Дионис совершал свое триумфальное шествие по свету. Я прошел с ним Лидию, фригийские поля, знойные равнины Персии, Мидию, вздымающую снежные вершины, счастливую Аравию, богатую Азию, чьи цветущие города омывает море. Он двигался на колеснице, запряженной львами и рысями, под звуки флейт, кимвалов и тимпанов, изобретенных для его празднеств. Вакханки, фиады и менады, опоясанные леопардовыми шкурами, потрясали тирсами, увитыми плющом; за ними следовали сатиры,— я вел их веселую толпу,— а затем силены, паны и кентавры. Цветы и плоды рождались под его стопами, он ударял своим тирсом о скалы, и из них, играя, бежали прозрачные ключи.
Ко времени сбора винограда он пришел в Грецию; поселяне сбегались к нему навстречу, окрашенные зеленым и красным соком растений; они закрывали лица масками из дерева, коры или листьев и, держа в руке глиняную чашу, кружились в сладострастных плясках. Их жены, подражая спутницам бога, увенчивали свои головы зеленым плющом и опоясывали гибкие бедра шкурами ланей и козлят. Девушки вешали себе на шею гирлянды из фиг, пекли пшеничные лепешки и носили изображение фаллуса в освященных корзинах. Виноградари, измазанные винным суслом, стоя в своих повозках и обмениваясь шутками и ругательствами с прохожими, создавали зачатки трагедии.
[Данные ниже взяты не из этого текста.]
-- ==== Sys2Proof/Word.lean ====
section
/-! DEFINITION. The word types of the device and the field extraction of R7: bytes, 32-bit registers,
bit ranges written [msb:lsb] inclusive, bit 0 the least significant. -/

namespace Sys2Proof

/-- One byte of a memory, little-endian units of every space (R7). -/
abbrev Byte := BitVec 8

/-- A register of the register space: 32 bits (R424). -/
abbrev Word := BitVec 32

/-- Bits [hi:lo] of a number (R7). -/
def bits (w hi lo : Nat) : Nat := w / 2 ^ lo % 2 ^ (hi + 1 - lo)

/-- Bit i of a number. -/
def bit (w i : Nat) : Bool := w / 2 ^ i % 2 == 1

/-- A Bool as 0 or 1. -/
def b2n (b : Bool) : Nat := if b then 1 else 0

/-- Division rounding up. -/
def cdiv (a b : Nat) : Nat := (a + b - 1) / b

/-- x rounded up to a multiple of b. -/
def alignUp (x b : Nat) : Nat := cdiv x b * b

end Sys2Proof
end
Однако не сладостной дремотой на берегу ручья, но тяжким трудом научил Дионис людей возделывать поля и взращивать сочные плоды. И когда он раздумывал о том, как превратить грубых обитателей леса в племя, дружественное лире и подчиняющееся справедливым законам, не раз тень печали и мрачного исступления пробегала по его горевшему вдохновением челу. Но глубокая мудрость и любовь к людям позволили ему преодолеть все препятствия. О, божественные дни! О, прекрасная заря жизни! На косматых вершинах гор и на золотистых берегах морей мы предавались вакханалиям. Наяды и ореады присоединялись к нашим играм, и Афродита при нашем приближении выходила из пены морской и улыбалась нам.
Глава девятнадцатая
Продолжение рассказа
Когда люди научились возделывать землю, пасти стада, обносить стенами священные крепости и узнавать богов по их красоте, я удалился в мирную страну, что лежит среди густых лесов, орошаемая Стимфалом, Ольбием, Эриманфом и гордым Крафидом {59}, вздувшимся от ледяных потоков Стикса, и здесь в прохладной долине у подножья холма, поросшего ежевикой, оливковыми деревьями и соснами, под сенью платанов и седых тополей, на берегу ручья, бегущего с нежным журчанием среди густых мастиковых деревьев, я рассказывал пастухам и нимфам о рождении мира, о происхождении огня, прозрачного воздуха, воды и земли. Я рассказывал им о том, как первые люди жили в лесах, жалкие и нагие, до тех пор, пока изобретательные духи не научили их искусствам; о празднествах нашего бога и о том, как Семелу стали считать матерью Диониса, потому что благодатная мысль его зародилась в молнии.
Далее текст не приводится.